In the early 2000s, a friend of mine started a band. She loved singing and theatre, having gone to college for the dramatic arts. She even did some street performing. Her group began playing at small bars, clubs, and house parties around Cambridge, Massachusetts and before long, they had a lot of fans.
Before and after shows, she met fans and asked them questions. Eventually, she began to collect their email addresses during the shows. She sent out a newsletter and launched a website.
After the site launched, she kept encouraging her fans to engage with her online. She shared exclusive material and events, forming one of the most intense fanbases in music.
The friend I'm referring to is Amanda Palmer of The Dresden Dolls. And while we're not really friends (yet), Amanda is a great example of someone who has strong connections with her audience. In the business world, she masters what we would call having a customer-centric culture.
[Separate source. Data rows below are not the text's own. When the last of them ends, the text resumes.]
/-- The course of TRACE and TEXC (R268 to R272). -/
def State.traceIssue (s : State) (ins : Instr) (texc : Bool) (a b : Reg) : Out :=
  s.perform ins fun s c t =>
    if t.x.any fun k => s.seqBusy c.id k 0xFFFF then s.stall t else
    match gather (s.traceCheck c texc a b) t.x with
    | none => s.stall t
    | some (vals, traps) =>
      if vals.any fun p => s.livePending t c p.1 (descLive p.2.1) then s.stall t else
      let bad := (vals.filter fun p => s.regPoisoned c.id p.1 (blockOf a 8 ++ pairOf b ++ blockOf 0 (descLive p.2.1))).map fun p => (p.1, s.poisonTrap c.id p.1 (blockOf a 8 ++ pairOf b))
      let at_ := c.args.toNat
      let good := vals.filter fun p => !(bad.any fun q => q.1 == p.1)
      let stop (s : State) (cause : Cause) (addr : Nat) : Out :=
        let (s1, t1) := s.trapTurn t (traps ++ bad ++ good.map fun p => (p.1, ⟨cause, BitVec.ofNat 64 addr⟩))
        s1.finish t1 []
      if good.isEmpty then
        let (s1, t1) := s.trapTurn t (traps ++ bad)
        s1.finish t1 []
      else match s.unitRead c.core c.ctx at_ 64 with
        | (_, .held) => s.stall t
        | (s1, .miss va h) =>
          let (s2, t1) := s1.trapTurn t (traps ++ bad)
          .next (s2.holdIssue t1 va h)
        | (s1, .bad cause) => stop s1 cause at_
        | (s1, .poison) => stop s1 .poison (at_ / 32 * 32)
        | (s1, .ok bs) =>
          let blk := bytesNat bs
          let small := (good.filter fun p => !poolFits blk (descLive p.2.1)).map fun p => (p.1, ⟨.permission, BitVec.ofNat 64 at_⟩)
          let go := good.filter fun p => poolFits blk (descLive p.2.1)
          let used := s1.poolSlots c.ctx
          let held (p : Nat × Word × Word) : Option Nat := s1.heldFor c.ctx t.i.run p.1 (rbPool blk) (rbPoolSize blk) (slotSize (descLive p.2.1))
          match allocSlots (rbPool blk) (rbPoolSize blk) s1.free used ((go.filter fun p => (held p).isNone).map fun p => (p.1, slotSize (descLive p.2.1))) with
          | none => s1.stall t
          | some more =>
            let addrs := more ++ go.filterMap fun p => (held p).map fun a => (p.1, a)
            let plan := go.map fun p => (p.1, p.2, (valOf addrs p.1).getD 0)
            let (s2, found) := s1.slotsAt c plan
            let faults := found.filterMap fun p => match p.2 with | .bad cause => some (p.1.1, ⟨cause, BitVec.ofNat 64 p.1.2.2⟩) | _ => none
            match slotMiss found with
            | some (va, h) =>
              let (s3, t1) := s2.trapTurn t (traps ++ bad ++ small)
              .next (s3.holdIssue t1 va h)
            | none =>
              if found.any fun p => p.2 == .held then s.stall t
              else if faults.any fun p => !c.fibTest (fun f => f.stepping) p.1 then
                let (s3, t1) := s2.trapTurn t (traps ++ bad ++ small)
                .next (s3.restartIssue t1)
              else
              let done := found.filterMap fun p => match p.2 with | .ok l => some (p.1, l) | _ => none
              let s3 := done.foldl (fun (st : State) p => st.traceOne t texc a p.1 p.2) { s2 with free := s2.free + 1024 }
              let (s4, t1) := s3.trapTurn { t with gone := t.gone ++ done.map fun p => p.1.1 } (traps ++ bad ++ small ++ faults)
              s4.finish t1 (done.map fun p => p.1.1)

/-- TRACE (R272). -/
def execTrace (a b : Reg) (s : State) : Out := s.traceIssue (.trace a b) false a b
/-- TEXC (R272). -/
def execTexc (a b : Reg) (s : State) : Out := s.traceIssue (.texc a b) true a b

/-- HITREP (R281): the first report of an any-hit fibre stands; IllegalOp in any other. -/
def State.hitrep (s : State) (ins : Instr) (h : HitReport) : Out :=
  s.plan ins fun _ c _ =>
    { srcs := [], check := fun _ _ => (match c.kind with | .anyHit _ => .ok () | _ => trapWith .illegalOp 0 : Chk Unit),
      fibre := fun _ _ f => { f with report := some (f.report.getD h) } }

/-- HITREP.accept (R281). -/
def execHitrepAccept (e : Bool) (s : State) : Out := s.hitrep (.hitrepAccept e) .accept
/-- HITREP.ignore (R281). -/
def execHitrepIgnore (e : Bool) (s : State) : Out := s.hitrep (.hitrepIgnore e) .ignore
/-- HITREP.terminate (R281). -/
def execHitrepTerminate (e : Bool) (s : State) : Out := s.hitrep (.hitrepTerminate e) .terminate

/-! ### Exact geometry -/

/-- Order of exact values with −0 equal to +0. -/
def Ex.below (a b : Ex) : Bool := a.lt b && !a.eqv b
/-- The fraction n/d, d positive. -/
def exFrac (n : Int) (d : Nat) : Ex := .fin (decide (n < 0)) n.natAbs d

/-- An F32 word's value. -/
def f32Of (w : Word) : Ex := fF32.value w.toNat

/-- The part of the line inside one slab of a box (R277); none when the box is empty there or the line misses it. -/
def axisSpan (o d : Int) (lo hi : Ex) : Option (Ex × Ex) :=
  let at_ (x : Ex) : Ex := match x with
    | .inf n => .inf (n != decide (d < 0))
    | x => let n := (fix149 x - o) * (if d < 0 then -1 else 1); exFrac n d.natAbs
  if hi.below lo then none
  else if d == 0 then (let e := exFrac o (2 ^ 149); if e.below lo || hi.below e then none else some (.inf true, .inf false))
  else if 0 < d then some (at_ lo, at_ hi) else some (at_ hi, at_ lo)

/-- The exact segment of a request meets a box of six bounds; a NaN bound counts as met (R277). -/
def meetsBox (req box : List Word) : Bool :=
  let b := box.map f32Of
  let o (i : Nat) : Int := fix149 (f32Of (req.getD i 0))
  let d (i : Nat) : Int := fix149 (f32Of (req.getD (4 + i) 0))
  if b.any fun x => x.isNan then true
  else
    let step (acc : Option (Ex × Ex)) (i : Nat) : Option (Ex × Ex) :=
      match acc, axisSpan (o i) (d i) (b.getD i .nan) (b.getD (3 + i) .nan) with
      | some (l, h), some (a, c) => some (if l.below a then a else l, if c.below h then c else h)
      | _, _ => none
    match [0, 1, 2].foldl step (some (f32Of (req.getD 3 0), f32Of (req.getD 7 0))) with
    | some (l, h) => !h.below l
    | none => false

abbrev Vec3 := Int × Int × Int
def vsub (a b : Vec3) : Vec3 := (a.1 - b.1, a.2.1 - b.2.1, a.2.2 - b.2.2)
def vdot (a b : Vec3) : Int := a.1 * b.1 + a.2.1 * b.2.1 + a.2.2 * b.2.2
def vcross (a b : Vec3) : Vec3 := (a.2.1 * b.2.2 - a.2.2 * b.2.1, a.2.2 * b.1 - a.1 * b.2.2, a.1 * b.2.1 - a.2.1 * b.1)
/-- A vector of F32 words as multiples of 2^-149. -/
def vecOf (l : List Word) (i : Nat) : Vec3 := (fix149 (f32Of (l.getD i 0)), fix149 (f32Of (l.getD (i + 1) 0)), fix149 (f32Of (l.getD (i + 2) 0)))

/-- Exact intersection of a request's line with a triangle (R277): t as a fraction, the barycentrics rounded, front. -/
def triHit (req vs : List Word) (limit : Option (Int × Nat)) : Option (Int × Nat × Word × Word × Bool) :=
  if !(vs.all fun w => (f32Of w).isFinite) then none
  else
    let v0 := vecOf vs 0
    let e1 := vsub (vecOf vs 3) v0
    let e2 := vsub (vecOf vs 6) v0
    let d := vecOf req 4
    let tv := vsub (vecOf req 0) v0
    let p := vcross d e2
    let q := vcross tv e1
    let det := vdot e1 p
    let sg : Int := if det < 0 then -1 else 1
    let u := sg * vdot tv p
    let v := sg * vdot d q
    let t := sg * vdot e2 q
    let n := det.natAbs
    let te := exFrac t n
    let cap : Bool := match limit with | some l => (exFrac l.1 l.2).below te | none => (f32Of (req.getD 7 0)).below te
    if det == 0 || u < 0 || v < 0 || (n : Int) < u + v || te.below (f32Of (req.getD 3 0)) || cap then none
    else
      let r (x : Int) : Word := BitVec.ofNat 32 (fF32.round (exFrac x n) .rne false).1
      some (t, n, r u, r v, decide (0 < det))

/-- The order of candidates: exact t, GEOM, PRIM (R277, R280). -/
def Cand.before (a b : Cand) : Bool :=
  let x := exFrac a.tNum a.tDen
  let y := exFrac b.tNum b.tDen
  x.below y || (!y.below x && (a.geom.ult b.geom || (a.geom == b.geom && a.prim.ult b.prim)))

/-- Insert a candidate in order. -/
def insertCand (c : Cand) : List Cand → List Cand
  | [] => [c]
  | x :: r => if c.before x then c :: x :: r else x :: insertCand c r

/-- An accepted candidate becomes the hit when it is closer (R277, R280). -/
def Ray.accept (r : Ray) (c : Cand) : Ray :=
  let closer : Bool := match r.hit with | some h => c.before h | none => true
  let r1 := if closer then { r with hit := some c, tmax := some (c.tNum, c.tDen) } else r
  if r.flags.getLsbD 2 then { r1 with term := true } else r1
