/-- The same of every fibre of the resident crews. -/
def State.noteGates (s : State) : State :=
  { s with crews := s.crews.map fun c => if c.life == .resident then { c with fibres := ((List.range c.fibres.length).zip c.fibres).map fun p => s.noteGate c p.1 p.2 } else c }

/-- The key of a candidate: promoted once a fibre of it has lost 256 consecutive rounds of its lane (R247). -/
def Crew.key (c : Crew) (ranks : List Nat) : Nat × Nat × Nat × Nat := c.keyOf ranks ((ranks.filterMap fun k => c.fib k).foldl (fun m f => max m f.lost) 0)

/-- Pre-scan each candidate in turn, collecting the eligible sets with their words. -/
def State.tryAll (s : State) (crew : Nat) (conv : Bool) : List Candidate → State × List (List Nat × List Fetched)
  | [] => (s, [])
  | x :: r =>
    let (s1, l) := s.tryCandidate crew conv x
    let (s2, ls) := s1.tryAll crew conv r
    (s2, if l.1.isEmpty then ls else l :: ls)

/-- The words of a run are counted where their pages are homed (05_memory R146). -/
def State.noteFetches (s : State) (core ctx : Nat) (pc : PcAddr) (n : Nat) : State :=
  (List.range n).foldl (fun (st : State) j => match st.kernelPlace ctx (pc.toNat + 4 * j) with | some (p, _) => st.noteAccess core ctx (pc.toNat + 4 * j) p | none => st) s

/-- The slots of a run that is about to issue are held for it (12_render R272); holds of runs that have ended go. -/
def State.holdSlots (s : State) (crew ctx : Nat) (conv : Bool) (l : List Nat) (pc : PcAddr) (code : List Fetched) : State :=
  match (match code.getLast? with | some (.word bs) => (match decodeBytes bs with | .ok (.trace ..) | .ok (.texc ..) => s.raySlots crew conv l pc code | _ => none) | _ => none) with
  | some (some r) =>
    let old := s.rayHolds.filter fun h => (s.cur.toList ++ s.waiting).any fun i => i.run == h.run
    { s with free := s.free + 1024, rayHolds := old ++ r.map fun p => ⟨s.nextId, ctx, p.1, p.2.1, p.2.2⟩ }
  | _ => s

/-- The winner issues the words its pre-scan fetched (R22, 02_encoding R59): its fibres are Issuing, and the losers have lost one more round. -/
def State.issueRun (s : State) (crew : Nat) (conv : Bool) (win : List Nat) (code : List Fetched) (sets : List (List Nat × List Fetched)) : State :=
  match (s.getCrew crew).bind fun c => (c.fib (win.headD 0)).map fun f => (c, f) with
  | none => s
  | some (c, f) =>
    let lose := (sets.flatMap fun l => l.1).filter fun k => !win.contains k
    let s1 := (s.modRanks crew lose fun _ g => { g with lost := g.lost + 1 }).modRanks crew win fun _ g => { g with lost := 0, st := .issuing }
    let s2 := s1.noteFetches c.core c.ctx f.pc code.length
    { s2.holdSlots crew c.ctx conv win f.pc code with nextId := s1.nextId + 1, cur := some ⟨crew, win, conv, f.pc, f.pc, Ext.zero, s1.nextId, 0, code, 0, false⟩ }

/-- The crew resident on a lane (R12). -/
def State.crewAt (s : State) (core lane : Nat) : Option Crew :=
  s.crews.find? fun c => c.life == .resident && c.core == core && c.lane ≤ lane && lane < c.lane + (c.size + 15) / 16

/-- An issue that waits on a lane of its crew. -/
def Issue.onLane (i : Issue) (c : Crew) (lane : Nat) : Bool := i.crew == c.id && i.ranks.any fun k => c.lane + k / 16 == lane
4 Signs that You're Failing to Create a Customer-Centric Culture
A customer-centric culture is an environment that focuses on the wants, needs, and desire of the customer.
And in music, when you start a new band, you need to leverage these things to build up a loyal fanbase. In business, you need to do the same. And it's not easy. There are limited resources and there is urgency and anxiety around attracting customers (or listeners.)
Brands and bands need to gain brand awareness as soon as possible.
Every show and every sale counts.
And typically, when your fans aren't happy, things will start to go south. Thankfully, there are common signs that you're failing to create a customer-centric culture. When you can identify these things, you can pivot and quickly rebuild trust and rapport with your audience.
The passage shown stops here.